WHAT NEEDS TO BE DONE: Looking through the data below, work out how many lines have the word "placement". Reply with that number only.
*** EXTRACTED ENTRIES Section Begins ***
-- ==== Sys2Proof/Syntax.lean ====
section
/-! DEFINITION. The commands of the UX-1280 model: one constructor of Instr per row of spec/opcode_table.json. A command is
one whole, indivisible step of the part (spec/95_what_each_step_holds.md). Its arguments are what the outside (a master, the
board, a link partner, an act's private logic, a measurement) brings to the step; everything the part itself holds is read
from the state. -/

namespace Sys2Proof

/-- The three masters of the dictionary (14_host.md): H, F and I. The ringmaster's own writes are not master writes (R416). -/
inductive Master where
  | host
  | foune
  | internal
  deriving DecidableEq, Repr

/-- The four global trees of a logic die (R40). -/
inductive Tree where
  | reset
  | freeze
  | capture
  | globalEvent
  deriving DecidableEq, Repr

/-- The two ports of a block memory (R71). -/
inductive MemPort where
  | a
  | b
  deriving DecidableEq, Repr

/-- An output that performs a turn table: a station output (R155), or the far end of a vertical or lane-die tightrope
(R186, R188). -/
inductive Outlet where
  | station (sta port : Nat)
  | rope (tr : Nat)
  deriving DecidableEq, Repr, Inhabited

/-- The three local memories of an engine (R105), coded as ENG_MEM_SEL codes them. -/
inductive Space where
  | prog
  | x
  | y
  deriving DecidableEq, Repr

/-- The kinds of element that a progress monitor watches, in the order of PROG_LAST [31:28] (R461, R474); a mesh link, which counts
with the strands, with the ladder step that its repair's test reaches (R192). -/
inductive MonKind where
  | stage
  | engine
  | ringWire
  | strand
  | stationOutput
  | crossing
  | pseudoChannel
  | lane
  | meshLink (step : Nat)
  deriving DecidableEq, Repr

/-- The main-side rails of R441. -/
inductive Rail where
  | vcore (ring : Nat)
  | vcfg (die : Nat)
  | vbase (b : Nat)
  | lane (t : Nat)
  | dram (m : Nat)
  | vguest
  | vguestSb
  deriving DecidableEq, Repr

/-- A turn table as the ringmaster installs it for a placement (R269, R161): its entries from entry 0, and for each the act
identifier and flow number that own it (none for an OPEN entry). -/
structure TableIn where
  outlet  : Outlet
  entries : List Nat
  owners  : List (Option (Nat × Nat))
  deriving DecidableEq, Repr, Inhabited

/-- A fallback (R276): a spare for ring idx of an act, with the tables that the act needs there. -/
structure Fallback where
  act    : Nat
  idx    : Nat
  ring   : Nat
  tables : List TableIn
  deriving DecidableEq, Repr, Inhabited

/-- A target that the ringmaster looks at in phase 1 of a move, or for rings that failed verification (R264, R277): for each ring that may
move the ring it goes to, its own where it stays, and the tables of the routes there. -/
structure MoveCand where
  rings  : List Nat
  tables : List TableIn
  deriving DecidableEq, Repr, Inhabited

/-- A placement of one act of the stream, in image order (R269): the physical ring of each of its logical rings, and the
pseudo-channel of its deadline ports (R301). -/
structure ActPlace where
  rings  : List Nat
  pc     : Nat
  deriving DecidableEq, Repr, Inhabited

/-- A placement that the ringmaster looks at: its acts, and the turn tables. What R270 and R232 ask of it
is checked, its bounds and demand are computed, and among those that hold the one of R271 is taken, by the meanings that take them. -/
structure PlaceIn where
  acts   : List ActPlace
  tables : List TableIn
  deriving DecidableEq, Repr, Inhabited

/-- How a handshake of a strand ends (R184, R466): in time; with a group that changed after the acknowledge; or in time while the word of a
gate binding, or of the far end's steering list, that is read for the flit shows a double-bit error. -/
inductive Shake where
  | inTime
  | late
  | gateDbe
  | steerDbe
  deriving DecidableEq, Repr, Inhabited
*** EXTRACTED ENTRIES Section Ends ***
ANSWER BOX: 3